--- DATA SUPPLIED Enclosed Below ---

-- ==== Sys2Proof/Machine/Reads.lean ====
section
/-! DEFINITION. Reads of host and system software: each register's current value, zero for a write-only or reserved field (R2, R3,
R325, R330 to R332, R364 to R367, R375 to R378, R383, R390, R395, R400), and the use counts of code ranges (R86). -/

namespace Sys2Proof.Machine

/-- The virtual device whose function a read reaches (R364). -/
def ReadName.function : ReadName → Option Nat
  | .vf vd _ => some vd
  | _ => none

/-- A bit of a register. -/
def regBit (b : Bool) (i : Nat) : Nat := if b then 2 ^ i else 0

/-- A word of an 80-bit base. -/
def basePart (x : Va) (k : Nat) : Nat := x.toNat / 2 ^ (32 * k) % 2 ^ 32

/-- QBASE, QCFG and QHEAD (R367). -/
def Queue.readWord (q : Queue) (off : Nat) : Nat :=
  match off with
  | 0 => basePart q.base 0
  | 4 => basePart q.base 1
  | 8 => basePart q.base 2
  | 12 => regBit q.en 31 + regBit q.bad 30 + regBit q.rdf 29 + q.lsz % 16
  | 16 => q.head.toNat
  | _ => 0

/-- The registers of a ring (R383). -/
def Ring.readWord (r : Ring) (off : Nat) : Nat :=
  match off with
  | 0x00 => basePart r.base 0
  | 0x04 => basePart r.base 1
  | 0x08 => basePart r.base 2
  | 0x0C => r.cfg.toNat
  | 0x10 => r.shown.toNat
  | 0x14 => r.rp.toNat
  | 0x18 => r.drop.toNat
  | _ => 0

/-- The registers of a breakpoint unit (R395). -/
def BpUnit.readWord (u : BpUnit) (off : Nat) : Nat :=
  match off with
  | 0 => basePart u.bpa 0
  | 4 => basePart u.bpa 1
  | 8 => basePart u.bpa 2
  | 12 => u.bpf.toNat
  | 16 => u.bpl.toNat
  | 20 => u.bpb.toNat
  | 24 => u.bpt.toNat
  | _ => 0

/-- VDSTAT (R366). -/
def VDev.vdstat (v : VDev) : Nat :=
  regBit v.run 29 + regBit v.halt 28 + regBit v.sched 27 + regBit v.refused 26 + v.bad % 256

/-- CMPLS (R376). -/
def VDev.cmpls (v : VDev) : Nat :=
  regBit v.cmplv 31 + regBit v.cmplRec 30 + regBit v.cmplSig 29 + v.cmplLost % 256 * 2 ^ 16 + v.cmplCode.toNat

/-- DSTAT: the stops reported, and the groups now stopped (R383). -/
def State.dstat (s : State) (vd : Nat) : Nat :=
  let held := s.groups.filter fun (e : Nat × Group) => s.vdOf e.1 = vd && e.2.paths.any fun p => p.stop.isSome
  (s.vd vd).stops % 65536 * 65536 + held.length % 65536

/-- A word of the observability block (R383). -/
def State.readObs (s : State) (vd off : Nat) : Nat :=
  let v := s.vd vd
  if off < 0x20 then v.trace.readWord off
  else if off < 0x40 then v.sample.readWord (off - 0x20)
  else if off = 0x40 then regBit v.dcfg 31
  else if off = 0x44 then s.dstat vd
  else if off = 0x50 then basePart v.dbase 0
  else if off = 0x54 then basePart v.dbase 1
  else if off = 0x58 then basePart v.dbase 2
  else if 0x100 ≤ off then (Tbl.getD v.bps ((off - 0x100) / 32) .init).readWord (off % 32)
  else 0

/-- A word of a virtual device's function (R364): doorbells, EVPOKE, ABORT and DCTL are write-only, every other offset is
reserved. -/
def State.readVf (s : State) (vd off : Nat) : Nat :=
  let v := s.vd vd
  if 256 ≤ vd then 0
  else if 0x2000 ≤ off && off < 0x3000 then (v.queue ((off - 0x2000) / 64)).readWord (off % 64)
  else if off = 0x3004 then v.vdstat
  else if off = 0x300C then v.cmplf.toNat
  else if off = 0x3010 then v.cmpls
  else if 0x4000 ≤ off && off < 0x4200 then s.readObs vd (off - 0x4000)
  else 0

/-- GMASK, MMASK, LEND, PCFG and PSHARE (R377). -/
def Partition.readWord (p : Partition) (off : Nat) : Nat :=
  match off with
  | 0 => p.gmask.toNat
  | 4 => p.mmask.toNat
  | 8 => p.lend.toNat
  | 12 => p.xres % 16 * 256 + regBit p.arec 0
  | 16 => p.share
  | _ => 0

/-- The partition records and the LENDTO registers of the management window (R377). -/
def State.readWindow (s : State) (off : Nat) : Nat :=
  if 0x100000 ≤ off && off < 0x100400 then (s.part ((off - 0x100000) / 32)).readWord (off % 32)
  else if 0x100400 ≤ off && off < 0x100480 then (if off % 4 = 0 then Tbl.getD s.lendto ((off - 0x100400) / 4) 0 else 0)
  else 0

/-- HVSTAT (R325). -/
def State.hvstat (s : State) (core : Nat) : Nat :=
  let parked := s.blocks.filter fun (e : Nat × Block) => e.2.harvest && e.2.loc = .layby core
  (s.core core).revs % 256 * 2 ^ 24 + parked.length % 256 * 2 ^ 16 + (s.contexts core).length % 256 * 2 ^ 8 +
    s.freeBanks core % 256

/-- GOVSTAT (R400). -/
def Die.govstat (d : Die) : Nat := regBit d.trip 31 + d.tmp % 128 * 2 ^ 24 + d.tlim % 1024 * 2 ^ 10

/-- An event counter, read as two words (R390). -/
def EvCnt.words (c : EvCnt) : List Byte := leBytes 4 (c.count.toNat % 2 ^ 32) ++ leBytes 4 (c.count.toNat / 2 ^ 32)

/-- A communicator slot as system software writes it, with `broken` behind `sil` (R332). -/
def Comm.bytes (c : Comm) : List Byte :=
  leBytes 1 (regBit c.valid 0) ++ leBytes 2 c.nr ++ leBytes 2 c.me ++ leBytes 2 c.sil ++ c.routes.flatMap (leBytes 2) ++
    leBytes 1 (regBit c.broken 0)

/-- The unretired launches whose kernel entry lies in a code range (R86). -/
def State.rangeUse (s : State) (vd range : Nat) : Nat :=
  (s.launches.filter fun (e : Nat × Launch) => e.2.vd = vd && e.2.bound && (match (s.vd vd).rangeAt e.2.entry with
    | some (k, _) => k = range
    | none => false)).length

/-- The ranges of indices that a launch has lost, as its completion record lists them (R375). -/
def State.handOutBytes (s : State) (vd launch : Nat) : List Byte :=
  (Tbl.getD (s.vd vd).handOut launch []).flatMap fun r => leBytes 4 r.1 ++ leBytes 4 r.2

/-- WHAT A READ RETURNS. -/
def State.readReg (s : State) : ReadName → List Byte
  | .vf vd off => leBytes 4 (s.readVf vd off)
  | .vdConfig vd off => ((s.vd vd).config.drop off).take 4
  | .window off => leBytes 4 (s.readWindow off)
  | .hvcfg core => leBytes 4 (regBit (s.core core).xrev 8 + (s.core core).keep)
  | .hvstat core => leBytes 4 (s.hvstat core)
  | .govcfg die => leBytes 4 ((s.die die).thot * 2 ^ 16 + (s.die die).bud)
  | .govstat die => leBytes 4 ((s.die die).govstat + s.dieUse die % 1024)
  | .evselCore core k => leBytes 4 (Tbl.getD (s.core core).cnt k ⟨0, 0⟩).sel.toNat
  | .evcntCore core k => (Tbl.getD (s.core core).cnt k ⟨0, 0⟩).words
  | .evselDie die k => leBytes 4 (Tbl.getD (s.die die).cnt k ⟨0, 0⟩).sel.toNat
  | .evcntDie die k => (Tbl.getD (s.die die).cnt k ⟨0, 0⟩).words
  | .linkShare link part => leBytes 4 (Tbl.getD (s.link link).shares part 0).toNat
  | .aperture vd ix => Tbl.getD (s.vd vd).aperture ix []
  | .commSlot p ix => (s.comm p ix).bytes
  | .useCount vd range => leBytes 4 (s.rangeUse vd range)
  | .handOut vd launch => s.handOutBytes vd launch
  | .mailbox => leBytes 4 (s.mailbox.getD 0)

/-- A read: it changes nothing of the package but what the reader is told. -/
def State.read (s : State) (r : ReadName) : State := { s with hostData := s.readReg r }

/-! ## System software and memory -/

/-- System software resumes a halted group through Signpost: its paths may issue again (R345). -/
def State.resumeGroup (s : State) (gid : Nat) : State := s.modGroup gid fun g => { g with halt := none }

/-- A line of region 0 decays: the next access that reads it meets an uncorrectable error (R178). -/
def State.decay (s : State) (line : Nat) : State :=
  if s.latent.contains line then s else { s with latent := s.latent ++ [line] }

end Sys2Proof.Machine
end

--- End of Enclosed DATA SUPPLIED ---

* **GOAL OF THE EXERCISE**
Copy each line of the listing above that includes the word "readWindow".

* **WRITTEN RESPONSE**
def State.readWindow (s : State) (off : Nat) : Nat :=
  | .window off => leBytes 4 (s.readWindow off)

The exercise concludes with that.